# [AIM OF THE TASK]
From the data below, repeat exactly the lines from the line with "an instruction. -/" to the line with "covered_XK 0x3 (i", both included.

[Stored items]
--- START ---

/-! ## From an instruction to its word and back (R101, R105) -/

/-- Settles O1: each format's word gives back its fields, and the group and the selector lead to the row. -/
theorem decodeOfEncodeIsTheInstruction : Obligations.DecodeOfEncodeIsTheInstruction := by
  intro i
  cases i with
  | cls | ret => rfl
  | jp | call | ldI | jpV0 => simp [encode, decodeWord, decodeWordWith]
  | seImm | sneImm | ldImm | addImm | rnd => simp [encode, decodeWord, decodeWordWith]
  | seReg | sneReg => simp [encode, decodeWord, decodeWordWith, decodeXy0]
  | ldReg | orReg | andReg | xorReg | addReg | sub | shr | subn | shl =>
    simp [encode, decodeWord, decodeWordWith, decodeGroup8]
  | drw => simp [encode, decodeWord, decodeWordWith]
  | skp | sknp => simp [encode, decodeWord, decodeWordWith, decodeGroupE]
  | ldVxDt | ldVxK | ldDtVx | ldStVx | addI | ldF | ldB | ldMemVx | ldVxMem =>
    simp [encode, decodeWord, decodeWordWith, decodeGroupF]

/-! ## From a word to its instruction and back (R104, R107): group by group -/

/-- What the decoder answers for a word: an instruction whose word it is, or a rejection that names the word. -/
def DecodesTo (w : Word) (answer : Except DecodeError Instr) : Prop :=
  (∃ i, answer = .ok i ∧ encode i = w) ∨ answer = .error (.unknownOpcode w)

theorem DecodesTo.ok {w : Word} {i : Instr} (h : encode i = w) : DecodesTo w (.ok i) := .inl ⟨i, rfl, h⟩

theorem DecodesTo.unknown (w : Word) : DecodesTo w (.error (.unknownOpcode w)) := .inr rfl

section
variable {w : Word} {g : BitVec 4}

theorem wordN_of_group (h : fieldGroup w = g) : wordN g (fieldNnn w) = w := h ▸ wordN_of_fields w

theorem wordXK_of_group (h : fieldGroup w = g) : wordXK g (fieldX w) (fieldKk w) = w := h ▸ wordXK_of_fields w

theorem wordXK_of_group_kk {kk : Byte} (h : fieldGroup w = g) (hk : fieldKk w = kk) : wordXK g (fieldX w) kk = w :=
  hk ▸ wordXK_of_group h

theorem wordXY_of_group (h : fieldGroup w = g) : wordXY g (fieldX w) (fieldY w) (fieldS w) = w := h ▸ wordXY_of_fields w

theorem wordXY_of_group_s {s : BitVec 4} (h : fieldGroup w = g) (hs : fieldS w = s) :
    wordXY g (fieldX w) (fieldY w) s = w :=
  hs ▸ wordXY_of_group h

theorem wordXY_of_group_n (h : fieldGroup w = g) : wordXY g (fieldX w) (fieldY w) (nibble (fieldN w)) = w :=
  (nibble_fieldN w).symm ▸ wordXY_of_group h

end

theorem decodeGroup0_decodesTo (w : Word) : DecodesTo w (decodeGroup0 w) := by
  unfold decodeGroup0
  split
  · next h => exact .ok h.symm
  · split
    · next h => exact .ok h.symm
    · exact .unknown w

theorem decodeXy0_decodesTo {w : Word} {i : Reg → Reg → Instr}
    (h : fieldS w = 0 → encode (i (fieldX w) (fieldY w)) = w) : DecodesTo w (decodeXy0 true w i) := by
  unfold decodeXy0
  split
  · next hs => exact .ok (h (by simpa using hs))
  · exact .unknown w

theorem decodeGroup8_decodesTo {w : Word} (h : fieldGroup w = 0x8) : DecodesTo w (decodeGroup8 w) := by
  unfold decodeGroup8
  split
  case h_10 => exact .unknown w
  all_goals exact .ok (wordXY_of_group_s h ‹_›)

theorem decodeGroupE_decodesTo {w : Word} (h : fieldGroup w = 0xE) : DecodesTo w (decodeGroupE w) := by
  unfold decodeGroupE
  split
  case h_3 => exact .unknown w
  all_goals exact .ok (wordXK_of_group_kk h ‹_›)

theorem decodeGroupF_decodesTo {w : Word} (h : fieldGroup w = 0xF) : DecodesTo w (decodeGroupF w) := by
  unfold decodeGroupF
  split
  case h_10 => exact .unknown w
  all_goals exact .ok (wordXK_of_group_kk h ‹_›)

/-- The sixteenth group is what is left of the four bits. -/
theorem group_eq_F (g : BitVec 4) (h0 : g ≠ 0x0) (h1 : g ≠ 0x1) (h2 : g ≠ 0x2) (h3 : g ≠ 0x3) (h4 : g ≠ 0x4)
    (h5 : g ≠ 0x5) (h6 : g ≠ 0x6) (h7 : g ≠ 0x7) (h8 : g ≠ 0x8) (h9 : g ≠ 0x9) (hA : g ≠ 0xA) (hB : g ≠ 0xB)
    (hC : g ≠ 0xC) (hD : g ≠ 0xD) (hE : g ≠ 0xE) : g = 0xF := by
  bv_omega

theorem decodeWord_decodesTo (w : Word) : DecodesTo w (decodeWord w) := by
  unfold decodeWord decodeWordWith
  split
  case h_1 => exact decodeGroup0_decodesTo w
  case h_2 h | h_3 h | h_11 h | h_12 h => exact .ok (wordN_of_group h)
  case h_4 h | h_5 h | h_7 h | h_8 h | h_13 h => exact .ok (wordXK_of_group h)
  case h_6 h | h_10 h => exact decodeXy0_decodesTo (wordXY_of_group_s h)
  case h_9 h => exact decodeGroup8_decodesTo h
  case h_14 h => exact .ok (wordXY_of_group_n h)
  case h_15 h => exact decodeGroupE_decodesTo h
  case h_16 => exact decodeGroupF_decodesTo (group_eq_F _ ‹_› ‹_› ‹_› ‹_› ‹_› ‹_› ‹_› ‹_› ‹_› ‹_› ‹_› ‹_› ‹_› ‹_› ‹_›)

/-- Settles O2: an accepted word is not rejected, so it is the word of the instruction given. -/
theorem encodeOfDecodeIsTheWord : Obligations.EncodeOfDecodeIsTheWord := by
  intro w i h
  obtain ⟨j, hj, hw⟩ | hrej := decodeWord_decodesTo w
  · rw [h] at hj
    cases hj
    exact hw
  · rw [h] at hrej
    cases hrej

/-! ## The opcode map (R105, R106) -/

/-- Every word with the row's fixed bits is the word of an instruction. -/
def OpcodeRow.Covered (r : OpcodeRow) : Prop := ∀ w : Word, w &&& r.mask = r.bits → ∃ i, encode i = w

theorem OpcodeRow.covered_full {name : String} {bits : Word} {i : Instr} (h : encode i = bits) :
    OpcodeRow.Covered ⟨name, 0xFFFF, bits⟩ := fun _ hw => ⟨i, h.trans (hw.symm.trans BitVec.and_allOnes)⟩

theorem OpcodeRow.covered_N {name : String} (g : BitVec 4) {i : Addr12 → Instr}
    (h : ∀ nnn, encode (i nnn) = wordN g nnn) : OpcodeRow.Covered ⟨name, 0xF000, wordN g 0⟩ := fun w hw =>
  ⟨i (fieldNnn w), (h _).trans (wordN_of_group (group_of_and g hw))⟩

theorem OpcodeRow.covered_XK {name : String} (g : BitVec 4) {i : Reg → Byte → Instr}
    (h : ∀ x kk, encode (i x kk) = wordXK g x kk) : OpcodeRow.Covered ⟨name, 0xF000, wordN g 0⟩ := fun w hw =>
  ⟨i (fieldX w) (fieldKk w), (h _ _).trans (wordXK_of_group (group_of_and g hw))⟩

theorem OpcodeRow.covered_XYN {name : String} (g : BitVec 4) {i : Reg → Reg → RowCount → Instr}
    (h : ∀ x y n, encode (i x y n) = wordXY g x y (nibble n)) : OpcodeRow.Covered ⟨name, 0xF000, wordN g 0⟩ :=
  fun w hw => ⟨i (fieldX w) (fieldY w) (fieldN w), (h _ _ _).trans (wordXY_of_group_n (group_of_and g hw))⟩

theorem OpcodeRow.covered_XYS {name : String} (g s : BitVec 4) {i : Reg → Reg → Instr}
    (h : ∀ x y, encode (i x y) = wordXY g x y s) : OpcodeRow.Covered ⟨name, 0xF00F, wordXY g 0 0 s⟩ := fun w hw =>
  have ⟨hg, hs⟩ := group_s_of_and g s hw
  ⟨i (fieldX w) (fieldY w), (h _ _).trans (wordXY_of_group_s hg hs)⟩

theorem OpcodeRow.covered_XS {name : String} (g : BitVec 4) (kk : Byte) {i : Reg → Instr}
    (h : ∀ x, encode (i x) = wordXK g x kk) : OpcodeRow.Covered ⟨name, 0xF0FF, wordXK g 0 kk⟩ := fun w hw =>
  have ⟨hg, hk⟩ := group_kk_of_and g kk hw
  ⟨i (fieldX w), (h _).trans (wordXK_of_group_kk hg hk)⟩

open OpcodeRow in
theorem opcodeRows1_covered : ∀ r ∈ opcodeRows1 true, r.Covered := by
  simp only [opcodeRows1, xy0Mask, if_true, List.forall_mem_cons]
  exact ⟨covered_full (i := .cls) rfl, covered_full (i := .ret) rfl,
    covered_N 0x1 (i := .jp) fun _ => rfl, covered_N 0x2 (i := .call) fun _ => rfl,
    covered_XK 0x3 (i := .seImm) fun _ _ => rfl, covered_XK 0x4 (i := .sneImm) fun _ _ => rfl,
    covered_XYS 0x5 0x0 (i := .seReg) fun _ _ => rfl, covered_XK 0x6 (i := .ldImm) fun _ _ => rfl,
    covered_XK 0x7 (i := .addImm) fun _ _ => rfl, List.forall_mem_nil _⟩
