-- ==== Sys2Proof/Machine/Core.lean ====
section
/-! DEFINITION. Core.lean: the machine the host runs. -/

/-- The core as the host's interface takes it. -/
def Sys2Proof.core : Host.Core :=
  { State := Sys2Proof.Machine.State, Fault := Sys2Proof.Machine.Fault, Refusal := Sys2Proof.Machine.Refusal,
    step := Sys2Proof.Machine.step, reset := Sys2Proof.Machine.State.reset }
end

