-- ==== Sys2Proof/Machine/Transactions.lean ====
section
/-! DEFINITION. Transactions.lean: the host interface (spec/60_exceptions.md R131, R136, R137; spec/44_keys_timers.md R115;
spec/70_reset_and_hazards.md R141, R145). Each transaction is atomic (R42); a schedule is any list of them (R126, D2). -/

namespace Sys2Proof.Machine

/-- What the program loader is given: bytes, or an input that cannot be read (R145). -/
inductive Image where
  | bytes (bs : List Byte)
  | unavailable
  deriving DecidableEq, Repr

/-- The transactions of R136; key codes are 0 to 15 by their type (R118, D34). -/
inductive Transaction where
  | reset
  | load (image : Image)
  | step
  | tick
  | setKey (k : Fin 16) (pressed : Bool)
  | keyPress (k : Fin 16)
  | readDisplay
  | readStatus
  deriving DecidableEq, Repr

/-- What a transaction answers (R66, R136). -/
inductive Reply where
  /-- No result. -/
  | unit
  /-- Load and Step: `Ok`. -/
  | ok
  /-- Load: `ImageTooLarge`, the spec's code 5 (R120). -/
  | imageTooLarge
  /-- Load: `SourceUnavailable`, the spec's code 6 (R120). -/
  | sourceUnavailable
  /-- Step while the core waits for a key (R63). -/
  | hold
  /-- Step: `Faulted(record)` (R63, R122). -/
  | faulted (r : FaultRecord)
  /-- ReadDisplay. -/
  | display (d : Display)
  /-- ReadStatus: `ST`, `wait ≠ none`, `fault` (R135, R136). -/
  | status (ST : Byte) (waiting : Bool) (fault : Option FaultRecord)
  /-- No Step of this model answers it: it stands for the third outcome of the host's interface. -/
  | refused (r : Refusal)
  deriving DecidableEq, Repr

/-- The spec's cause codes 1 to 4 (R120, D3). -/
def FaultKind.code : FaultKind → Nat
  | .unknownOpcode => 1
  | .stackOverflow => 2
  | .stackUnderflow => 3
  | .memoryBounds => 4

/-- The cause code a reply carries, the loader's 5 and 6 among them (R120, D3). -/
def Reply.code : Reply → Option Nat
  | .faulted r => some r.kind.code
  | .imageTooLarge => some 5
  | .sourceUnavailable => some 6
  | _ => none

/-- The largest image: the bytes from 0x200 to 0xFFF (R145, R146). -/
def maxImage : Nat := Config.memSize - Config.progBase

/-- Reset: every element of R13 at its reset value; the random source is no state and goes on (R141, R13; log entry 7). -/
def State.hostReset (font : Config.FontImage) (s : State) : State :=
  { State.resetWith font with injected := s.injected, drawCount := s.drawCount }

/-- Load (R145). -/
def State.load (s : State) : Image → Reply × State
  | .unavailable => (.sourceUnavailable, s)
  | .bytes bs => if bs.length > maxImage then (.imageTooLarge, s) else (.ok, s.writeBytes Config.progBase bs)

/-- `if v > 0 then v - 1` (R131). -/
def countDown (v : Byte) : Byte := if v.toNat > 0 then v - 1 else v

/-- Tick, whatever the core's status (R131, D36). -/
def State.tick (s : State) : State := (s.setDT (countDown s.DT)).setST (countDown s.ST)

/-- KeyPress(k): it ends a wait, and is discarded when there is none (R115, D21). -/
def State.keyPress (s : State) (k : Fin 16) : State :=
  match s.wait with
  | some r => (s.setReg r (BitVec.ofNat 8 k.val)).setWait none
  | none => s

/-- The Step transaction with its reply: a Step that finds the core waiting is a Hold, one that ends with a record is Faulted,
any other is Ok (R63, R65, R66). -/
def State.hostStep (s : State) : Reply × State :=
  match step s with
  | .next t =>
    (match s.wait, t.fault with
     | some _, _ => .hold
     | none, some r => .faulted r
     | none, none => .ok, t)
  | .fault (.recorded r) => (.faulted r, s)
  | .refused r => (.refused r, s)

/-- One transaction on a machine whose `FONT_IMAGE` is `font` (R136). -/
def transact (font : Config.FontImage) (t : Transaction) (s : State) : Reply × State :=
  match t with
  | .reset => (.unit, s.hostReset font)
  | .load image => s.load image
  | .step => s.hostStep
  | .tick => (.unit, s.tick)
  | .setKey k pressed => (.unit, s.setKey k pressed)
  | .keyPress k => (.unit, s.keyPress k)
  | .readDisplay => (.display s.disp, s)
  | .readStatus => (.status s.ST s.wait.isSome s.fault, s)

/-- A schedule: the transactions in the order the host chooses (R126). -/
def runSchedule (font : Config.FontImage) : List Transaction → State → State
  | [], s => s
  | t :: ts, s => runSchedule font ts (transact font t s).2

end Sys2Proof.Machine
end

--- END ---

# [WRITTEN ANSWER]
/-- Every word with the row's fixed bits is the word of an instruction. -/
def OpcodeRow.Covered (r : OpcodeRow) : Prop := ∀ w : Word, w &&& r.mask = r.bits → ∃ i, encode i = w

theorem OpcodeRow.covered_full {name : String} {bits : Word} {i : Instr} (h : encode i = bits) :
    OpcodeRow.Covered ⟨name, 0xFFFF, bits⟩ := fun _ hw => ⟨i, h.trans (hw.symm.trans BitVec.and_allOnes)⟩

theorem OpcodeRow.covered_N {name : String} (g : BitVec 4) {i : Addr12 → Instr}
    (h : ∀ nnn, encode (i nnn) = wordN g nnn) : OpcodeRow.Covered ⟨name, 0xF000, wordN g 0⟩ := fun w hw =>
  ⟨i (fieldNnn w), (h _).trans (wordN_of_group (group_of_and g hw))⟩

theorem OpcodeRow.covered_XK {name : String} (g : BitVec 4) {i : Reg → Byte → Instr}
    (h : ∀ x kk, encode (i x kk) = wordXK g x kk) : OpcodeRow.Covered ⟨name, 0xF000, wordN g 0⟩ := fun w hw =>
  ⟨i (fieldX w) (fieldKk w), (h _ _).trans (wordXK_of_group (group_of_and g hw))⟩

theorem OpcodeRow.covered_XYN {name : String} (g : BitVec 4) {i : Reg → Reg → RowCount → Instr}
    (h : ∀ x y n, encode (i x y n) = wordXY g x y (nibble n)) : OpcodeRow.Covered ⟨name, 0xF000, wordN g 0⟩ :=
  fun w hw => ⟨i (fieldX w) (fieldY w) (fieldN w), (h _ _ _).trans (wordXY_of_group_n (group_of_and g hw))⟩

theorem OpcodeRow.covered_XYS {name : String} (g s : BitVec 4) {i : Reg → Reg → Instr}
    (h : ∀ x y, encode (i x y) = wordXY g x y s) : OpcodeRow.Covered ⟨name, 0xF00F, wordXY g 0 0 s⟩ := fun w hw =>
  have ⟨hg, hs⟩ := group_s_of_and g s hw
  ⟨i (fieldX w) (fieldY w), (h _ _).trans (wordXY_of_group_s hg hs)⟩

theorem OpcodeRow.covered_XS {name : String} (g : BitVec 4) (kk : Byte) {i : Reg → Instr}
    (h : ∀ x, encode (i x) = wordXK g x kk) : OpcodeRow.Covered ⟨name, 0xF0FF, wordXK g 0 kk⟩ := fun w hw =>
  have ⟨hg, hk⟩ := group_kk_of_and g kk hw
  ⟨i (fieldX w), (h _).trans (wordXK_of_group_kk hg hk)⟩

open OpcodeRow in
theorem opcodeRows1_covered : ∀ r ∈ opcodeRows1 true, r.Covered := by
  simp only [opcodeRows1, xy0Mask, if_true, List.forall_mem_cons]
  exact ⟨covered_full (i := .cls) rfl, covered_full (i := .ret) rfl,
    covered_N 0x1 (i := .jp) fun _ => rfl, covered_N 0x2 (i := .call) fun _ => rfl,
    covered_XK 0x3 (i := .seImm) fun _ _ => rfl, covered_XK 0x4 (i := .sneImm) fun _ _ => rfl,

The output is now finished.